Electrification of transport, plus increased deployment of energy storage systems, requires a huge ask in terms of the ramp-up in supply of battery raw materials. Under our most recent base case view, supply of materials like lithium, cobalt, nickel, graphite and manganese appears largely adequate over a 10-year forecast horizon, but most markets move quickly in deficit beyond 2030 as EV sales ‘take off’.

So the prospect of a fast-tracked decarbonisation story, an ‘Accelerated Energy Transition’ as we call it, naturally raises many questions for us in terms of how these materials supply-chains might cope. In this report, we examine two possible scenarios for faster decarbonisation of transport, and their key implications. Read on for the highlights of this research, or visit the store to purchase the full report, with detailed analysis of the growth in demand and other implications for battery raw materials.

Demand

In addition to our base case views across various commodities, we run two scenarios at Wood Mackenzie through our integrated research team.

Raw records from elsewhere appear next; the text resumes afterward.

theorem execXo39StartTimeout_kept {kg : Guard} {lateUs : Nat} {s : State} {kr : State}
    (hh : execXo39StartTimeout lateUs s = .next kr) : Kept kg s kr := by
  have hs := Kept.refl kg s
  unfold execXo39StartTimeout at hh
  first | refine done_kept hh ?_ | refine rated_kept hh ?_
  repeat' (with_reducible first
    | assumption | refine kept_ite ?_ ?_ | refine synthFail_kept ?_ | refine raise_kept ?_
    | refine modClock_kept ?_ | intro _ | split | dsimp only)

theorem frameLost_kept {kg : Guard} {sk : State} {s : State} (hs : Kept kg sk s) : Kept kg sk (frameLost s) := by
  unfold frameLost
  repeat' (with_reducible first
    | assumption | refine synthBad_kept ?_ | refine endAct_kept ?_ | refine failCtx_kept ?_ | refine kept_id ?_
    | split | refine Kept.of_fst (by assumption) ?_ | refine Kept.of_snd (by assumption) ?_ | dsimp only)

theorem execLockLostInFrame_kept {kg : Guard} {s : State} {kr : State} (hh : execLockLostInFrame s = .next kr) : Kept
    kg s kr := by
  have hs := Kept.refl kg s
  unfold execLockLostInFrame at hh
  first | refine done_kept hh ?_ | refine rated_kept hh ?_
  repeat' (with_reducible first | assumption | refine kept_ite ?_ ?_ | refine frameLost_kept ?_ | split | dsimp only)

theorem execXo39RunOnExpiry_kept {kg : Guard} {s : State} {kr : State} (hh : execXo39RunOnExpiry s = .next kr) : Kept
    kg s kr := by
  have hs := Kept.refl kg s
  unfold execXo39RunOnExpiry at hh
  first | refine done_kept hh ?_ | refine rated_kept hh ?_
  repeat' (with_reducible first
    | assumption | refine kept_ite ?_ ?_ | refine modLintel_kept (fun _ h => h) ?_ | intro _ | split | dsimp only)

theorem execLbtListenEnd_kept {kg : Guard} {rssi : Int} {lateUs : Nat} {s : State} {kr : State}
    (hh : execLbtListenEnd rssi lateUs s = .next kr) : Kept kg s kr := by
  have hs := Kept.refl kg s
  unfold execLbtListenEnd at hh
  first | refine done_kept hh ?_ | refine rated_kept hh ?_
  repeat' (with_reducible first
    | assumption | refine kept_ite ?_ ?_ | refine modAct_kept ?_ | refine beginTx_kept ?_
    | refine slotMissed_kept ?_ | refine endAct_kept ?_ | refine modRadio_kept ?_ | refine synthGood_kept ?_
    | refine failAct_kept ?_ | refine drawMs_kept ?_ | refine kept_id ?_ | intro _ | split
    | refine Kept.of_fst (by assumption) ?_ | refine Kept.of_snd (by assumption) ?_ | dsimp only)

theorem execLbtBackoffEnd_kept {kg : Guard} {s : State} {kr : State} (hh : execLbtBackoffEnd s = .next kr) : Kept kg
    s kr := by
  have hs := Kept.refl kg s
  unfold execLbtBackoffEnd at hh
  first | refine done_kept hh ?_ | refine rated_kept hh ?_
  repeat' (with_reducible first
    | assumption | refine kept_ite ?_ ?_ | refine modAct_kept ?_ | intro _ | split | dsimp only)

The Accelerated Energy Transition (AET) builds on our base case view, but as the name suggests, reflects heightened societal preference to meet the challenges presented by the quest for sustainability. It is broadly consistent with a 2.5 degrees Celsius global warming view. Our ‘2-Degree Scenario’ (AET-2) sees the cumulative trajectory align with the Paris agreement, and limits global warming to 2.0 degrees Celsius. Both scenarios naturally require more aggressive adoption rates of EVs, and greater deployments of Energy Storage Systems as renewable energy carves out a higher share of demand.

Looking just at the AET, bringing EV uptake forward by 10 years understandably accelerates demand for batteries and the raw materials that go into them. Under the AET scenario, of course, metals demand is markedly higher, but it is the incremental additional demand required through the medium-term which looks particularly challenging.

In the full report, we look at demand from the EV sector under both of those scenarios between now and 2030 for the following battery raw materials:

  • Lithium
  • Cobalt
  • Nickel
  • Graphite

Visit the store or contact us to learn more.

Implications

The challenge in terms of cell supply and raw materials demand from both the AET and AET-2 are crystal clear. While AET-2 looks to all extent impossible to achieve given current technologies and metals supply projections, AET merely looks ‘extremely challenging’. Both scenarios leave us with two simple options: increase supply or decrease demand. In the full report, we look at possible routes to match supply and demand:

  • What if OEMs vertically integrate through to mines?
  • What if governments intervene to accelerate mining projects?
  • What if alternate metals were fast-tracked?
  • How could faster charging decrease demand for raw materials?
  • What if fuel-cell technology displaces demand for lithium-ion technology?
  • How likely is a technology breakthrough?

Conclusion

The accelerated energy transition scenarios – AET and AET-2 – starkly illustrate the challenge from a battery raw materials perspective of limiting global warming to below 2.5 degrees Celsius. They also illustrate the current distance between rhetoric from some politicians and environmentalists, and what is required on the metals and mining side.

Clearly, if the world is to pursue an accelerated energy transition, much more capital will be required in a very short space of time for the development of the battery raw materials supply chain – from mines through to refineries and cell production facilities. Yet with low prices and the global economy in the midst of its worst recession for years, the prospect of this is currently pretty limited.

In the full report, we have outlined various ways that the huge scale of the challenge could be reduced. But this is not to say these scenarios are necessarily achievable. Most of these ‘enablers’ have quite a low likelihood of materialising in the timescale required. Moreover, if anything, the scale of the challenge is so large that we would need all to materialise at once. That is, the stars need to perfectly align! Perhaps the main conclusion we can draw is that for an accelerated energy transition to succeed in transportation, ‘normal rules’ in areas like capital allocation, governmental support for mining and even globalised supply-chains, will need a re-think.